Ixia contains lactose

This medicine contains lactose. If your doctor has informed you of an intolerance to certain sugars, consult with him before taking this medicine.

3. How to take Ixia

Follow exactly the instructions for administration of this medicine given by your doctor. If in doubt, consult your doctor or pharmacist again.

The recommended initial dose is 1 tablet of Ixia 10 mg daily. If blood pressure is not adequately controlled, your doctor may increase the dose up to 20 mg or 40 mg daily or prescribe additional treatment.

In patients with mild to moderate renal impairment, the maximum dose is 20 mg once daily.

The tablets can be taken with or without food. Take the tablets with a sufficient amount of water (for example, a glass). If possible, take your dose at the same time each day, for example, with breakfast.

Children and adolescents aged 6 to less than 18 years:

The recommended initial dose is 10 mg daily. If the patient's blood pressure is not adequately controlled, the doctor may decide to adjust the dose up to 20 or 40 mg once daily. In children weighing less than 35 kg, the dose will not exceed 20 mg once daily.

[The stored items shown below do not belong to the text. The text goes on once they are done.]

-- ==== Sys2Proof/Machine/Reset.lean ====
section
/-! DEFINITION. What stops, restarts and survives: the units that a power state, the early warning or a reset stops and
starts (R34, R39, R187, R344, R345, R350), the DATA reset and the resets that are starts (R353 to R357). -/
namespace Sys2Proof.Machine

/-- A running lane stops with its configuration retained; it restarts when its input reaches RUN (R34, R344, R350). -/
def laneIdle (x : Chip) (n : Nat) : Chip :=
  if (laneOf x n).live then
    let y := laneStop x n
    setLane y n { laneOf y n with restart := true }
  else x

/-- Every lane stops; the depot's rings, delay lines and MOT pool are cleared (R344, R350, R357). -/
def lanesIdle (x : Chip) : Chip :=
  let y := allLanes.foldl laneIdle x
  { y with lanes := smRewrite laneReset (fun _ l => { l with pcm := [], turns := [] }) y.lanes, mot := [] }

/-- Aerials, ADCs and lanes stop (R34, R52, R344, R350); no segment is in progress then, and a carriage that was to stop at its
boundary stops (R208, R211). -/
def rfStop (x : Chip) : Chip :=
  let x1 := upTo 4 (fun a y => if ainPowered y a then enterPaused y a else feedFollow y a) x
  upTo 256 (fun c y => carrStop y c) (lanesIdle x1)

/-- A lane whose input never reaches RUN: it is disabled (R35). -/
def inputDark (x : Chip) (n : Nat) : Bool :=
  if stdOf x n = mSvc then !anyInput x else !fon x (F.AIN_CFG_en (fget x (F.LANE_INPUT_ain n)))

/-- A lane that holds a mode starts, or waits for its input's RUN (R34, R35). -/
def laneAwait (x : Chip) (n : Nat) : Chip :=
  if stdOf x n = mOff ∨ stdOf x n = mSpare ∨ (laneOf x n).live = true then x
  else if inputDark x n then laneStart x n
  else setLane x n { laneOf x n with restart := true }

/-- An input starts again: PAUSED to SETTLE, OFF as `en` says (R45, R52). -/
def ainAgain (x : Chip) (a : Nat) : Chip := if ainState x a = stPaused then enterSettle x a else ainStart x a

/-- A carriage of samples begins afresh: what its segment in progress held is gone (R196, R344, R350). -/
def carrAgain (c : Nat) (x : Chip) : Chip :=
  if carrState x c = csRun ∧ (carrType x c = tPcm ∨ carrType x c = tIq) then carrBegin x c else x

/-- Aerials, lanes and the carriages of their samples start where the state lets them (R34, R52, R345, R350). -/
def rfStart (x : Chip) : Chip :=
  if rfRuns x then allLanes.foldl laneAwait (upTo 256 carrAgain (upTo 4 (fun a y => ainAgain y a) x))
  else if dUp x && !shed x then upTo 4 (fun a y => feedFollow (ainStart y a) a) x
  else x

/-- A candidate returns to LISTED; a linked lane stays its own (R177, R187). -/
def candRest (c : Cand) : Cand :=
  { c with
    state := caListed, lane := (if c.linked then c.lane else 0x7F), lead := 0x7F,
    delta := none, verified := false, aligned := false, beaten := 0 }

/-- A follow record outside ACTIVE (R187): a fade ends, candidates return to LISTED, their lanes to the pool, lines and
reserves are freed. -/
def followRest (x : Chip) (e : Nat × Follow) : Chip :=
  let r := e.2
  let x1 := match r.fading.bind fun f => candOf r f.idx with
    | some c => releaseHeld (releaseHeld (setBusy (setBusy x e.1 none) c.lane none) e.1) c.lane
    | none => x
  let x2 := setFollow (r.cands.foldl releaseCand x1) e.1
    { r with fading := none, undo := none, past := none, due := none, lineNow := r.line * 48, cands := r.cands.map candRest }
  match r.fading.bind Fade.endReason with
  | some k => followEnd x2 e.1 k
  | none => x2

/-- Service following stops (R187). -/
def followsRest (x : Chip) : Chip :=
  let x1 := x.follows.foldl followRest x
  x1.ownedLeads.foldl toPool { x1 with ownedLeads := [] }

/-- Service following begins again on the return to ACTIVE (R187). -/
def followsBegin (x : Chip) : Chip := x.follows.foldl (fun y e => followStart y e.1 e.2) x

/-- The bits of a register that a domain keeps return to their reset values. -/
def domReset (dom : Dom) (addr : Nat) (v : Word) : Word :=
  match regRow addr with
  | some r =>
    let m := BitVec.ofNat 32 (domMask r dom)
    (v &&& ~~~m) ||| (resetWord addr &&& m)
  | none => v

/-- The registers after a reset of domain D; `keepLink` at the head, whose link partition stays powered (R350, R357). -/
def dRegs (keepLink : Bool) (m : SMap Word) : SMap Word :=
  smRewrite resetWord (fun a v => if keepLink && isLinkAddr a then v else domReset .d a v) m

/-- A lane's figures while its domain is down (R476). -/
def laneDark (n : Nat) (x : Chip) : Chip :=
  wr (wr x (R.LANE_STATUS n) (statusStart (stdOf x n))) (R.LANE_QUAL n) (resetWord (R.LANE_QUAL n))

/-- The corrections of an input while domain D is down (R357): its run is abandoned (R87). -/
def calDark (a : Nat) (x : Chip) : Chip :=
  let y := calAbandon x a
  setCal y a { calOf y a with force := calZero, forced := false, pend := [], high := false, overs := 0 }

/-- Domain D powered down or reset (R350, R353, R357): its fields, the depot, lane memory, corrections in force; of a
carriage there stay its settings, a checked descriptor and its shedding. -/
def downD (x : Chip) (keepLink : Bool) : Chip :=
  let x1 := upTo 4 calDark x
  let x2 := { x1 with
    regs := dRegs keepLink x1.regs, ain := [], lanes := [], mot := [], toLink := [], toOut := [],
    carr := smRewrite carrReset (fun c r => { carrReset c with due := r.due, shed := r.shed, shedRef := r.shedRef, clash := r.clash }) x1.carr,
    plays := [], ports := [], host := { x1.host with owed := [], ovf := ⟨0, none⟩ },
    privs := smRewrite privReset (fun _ r => { r with total := 0, unread := 0 }) x1.privs,
    lk := if keepLink then x1.lk else { LinkRt.reset with viol := x1.lk.viol } }
  hostShow (bistCounts (upTo laneCount laneDark x2))

/-- Domain D leaves reset: the coach grid epoch is the sample-time counter at its first tick (R107), every input is
outside RUN and so tainted (R97), the planned step of manual attenuation is `man` (R51). -/
def newEpoch (x : Chip) : Chip :=
  let t := (x.tm.stime + 1).toNat
  let y := wr (wr x R.SPL_EPOCH_LO (BitVec.ofNat 32 t)) R.SPL_EPOCH_HI (BitVec.ofNat 32 (t / 2 ^ 32))
  upTo 4 (fun a z => planManual z a) (fset y F.SPL_STATUS_taint 0xF)

/-- The wideband captures of the lanes in force (R94). -/
def capsAgain (x : Chip) : Chip := allLanes.foldl (fun y n => capShow (capJoin y n (cfgOf y n)) n) x

/-- A lane restarts at a reset of domain D, which its coach's event tells (R113, R354). -/
def laneRestart (x : Chip) (n : Nat) : Chip :=
  if stdOf x n ≠ mOff ∧ stdOf x n ≠ mSpare ∧ laneMayRun x = true then divSingle (laneBegin x n) n else x

/-- Domain D up again: captures, coaches, inputs, ports and link as the state in force lets them; lanes start at once where
`now`, else once their input reaches RUN (R345, R350, R354). -/
def upD (now : Bool) (x : Chip) : Chip :=
  let x1 := upTo 13 (fun c y => coachTold y c 1) (capsAgain (newEpoch x))
  let x2 := if now then allLanes.foldl laneRestart x1 else x1
  linkAuto (portsEval (rfStart x2))

/-- The DATA reset (R353, R354, R356): domain D and every lane. The power state does not change. -/
def dataReset (x : Chip) (cause : Nat) : Chip :=
  let keep := isHead x && cause == 2
  let x1 := bistInterrupt (followsRest x)
  let x2 := downD (if keep then x1 else linkLeave x1 false) keep
  let x3 := fsets x2 [(F.GEN_RESET_CAUSE_data_seen, 1), (F.GEN_RESET_CAUSE_data_cause, cause), (F.GEN_RESET_datapath, 0)]
  after srcGen (upD (cause != 2)) (raise x3 srcGen 0x02 (b1 cause))

/-- The carriage memory cleared (R357). -/
def clearCarriage (s : State) : State := { s with mem := { s.mem with cmem := [] } }

/-- The registers of domain K alone (R357). -/
def kRegs (m : SMap Word) : SMap Word :=
  smRewrite resetWord (fun a v => domReset .lane a (domReset .d a (domReset .m a v))) m

/-- Where a part whose reset ends stands: held by nRST, waiting for coax power good, or starting (R341, R353). -/
def startPhase (p : Power) : Phase :=
  if p.nrst then .resetHeld else if p.pgood then .starting else .waitPower

/-- A reset that is a start, but not POR (R353, R355, R357): M, D and every lane; the keep island, the fuses, the flash,
the address and strap balls' records stay. The sample clock stops. -/
def coldChip (x : Chip) (kind cause : Nat) : Chip :=
  let c := Chip.reset
  let pw := { x.pw with
    phase := startPhase x.pw, kind := kind, cause := cause, trans := none, ewStart := none, holdMin := 0,
    prev := if mgmtUp x || x.pw.phase == .glide then pstate x else x.pw.prev }
  let y := { c with
    regs := kRegs x.regs, freeCount := x.freeCount, wsp := x.wsp, fuse := x.fuse, keyShown := x.keyShown, jtag := x.jtag, pw := pw,
    tm := { x.tm with clockRun := false, stimeHeld := true }, ft := { c.ft with crumb := x.ft.crumb, doubles := x.ft.doubles },
    store := { c.store with cut := x.store.cut ++ x.store.jobs, retired := x.store.retired, spoilt := x.store.spoilt } }
  fsets y [(F.GEN_RESET_CAUSE_kind, kind), (F.GEN_RESET_CAUSE_cause, cause)]

/-- Such a reset of the whole part: window, staging buffer and carriage memory lose their contents. -/
def coldReset (s : State) (kind cause : Nat) : State :=
  { s with chip := coldChip s.chip kind cause, mem := { Mem.reset with flash := s.mem.flash } }

/-- A start that leaves GLIDE (R351, R356, R361). -/
def glideExit (s : State) (src : Nat) : State :=
  let x := s.chip
  let secs := (x.tm.ticks - x.pw.glideStart).toNat / 32768
  let y := fset (wr x R.SUP_GLIDE_TIME (BitVec.ofNat 32 (sat 32 secs))) F.SUP_WAKE_src src
  coldReset { s with chip := y } 5 src

/-- The reset of every domain (R353, R357): fuses and flash alone stay. -/
def porReset (s : State) : State :=
  let x := s.chip
  let c := Chip.reset
  let y := { c with
    freeCount := x.freeCount, fuse := x.fuse,
    pw := { c.pw with phase := if x.pw.nrst then .resetHeld else .waitPower, pgood := false, nrst := x.pw.nrst },
    store := { c.store with cut := x.store.cut ++ x.store.jobs, retired := x.store.retired, spoilt := x.store.spoilt } }
  { s with chip := y, mem := { Mem.reset with flash := s.mem.flash } }

/-- A WDT reset (R353, R361). -/
def wdtReset (s : State) (cause : Nat) : State :=
  onChip (fun x => count x R.SUP_WDT_COUNT (F.SUP_STATUS_wrap.bit 5) 1) (coldReset s 3 cause)

/-- A SOFT reset (R353). -/
def softReset (s : State) (cause : Nat) : State := coldReset s 4 cause

end Sys2Proof.Machine
end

If you take more Ixia than you should

If you take more tablets than necessary or if a child has accidentally ingested tablets, contact your doctor or the nearest hospital emergency department immediately and bring the medicine package with you.

In case of overdose or accidental ingestion, contact the Toxicology Information Service. Telephone 91 562 04 20.

If you forget to take Ixia

If you forget to take a dose, take your usual dose the next day. Do not take a double dose to make up for forgotten doses.

If you stop taking Ixia

It is important to continue taking Ixia unless your doctor tells you to stop treatment.

If you have any further questions about the use of this medicine, ask your doctor or pharmacist.

4. Possible adverse effects

Like all medicines, this medicine can cause adverse effects, although not everyone will experience them. If they do occur, they are often mild and do not require discontinuation of treatment.

The following adverse effects may be serious, although they occur in only a small number of people.

Rare cases (may affect up to 1 in 1,000 people) of the following allergic reactions, which may affect the entire body, have been reported: swelling of the face, mouth and/or larynx, together with itching and skin rash. If this happens to you, stop taking Ixia and consult your doctor immediately.

Rarely (but slightly more frequently in elderly patients), Ixia may cause a marked drop in blood pressure in susceptible patients, or as a result of an allergic reaction. This may lead to fainting or severe dizziness. If this happens to you, stop taking Ixia, consult your doctor immediately, and remain lying down in a horizontal position.

Frequency not known: If you experience yellowing of the whites of the eyes, dark urine, or skin itching—even if you started treatment with Ixia some time ago—contact your doctor immediately. Your doctor will assess your symptoms and decide how to proceed with your blood pressure treatment.

The following are other adverse effects known so far with Ixia:

Common adverse effects (may affect up to 1 in 10 people):

Dizziness, headache, nausea, indigestion, diarrhoea, stomach pain, gastroenteritis, fatigue, sore throat, nasal congestion and discharge, bronchitis, flu-like symptoms, cough, pain, chest pain, back pain, bone pain, joint pain, urinary tract infection, swelling of ankles, feet, legs, hands or arms, blood in urine.

Some changes in certain blood test results have also been observed:

increase in fat levels (hypertriglyceridaemia), increase in uric acid levels (hyperuricaemia), increase in blood urea, increases in liver and muscle function test values.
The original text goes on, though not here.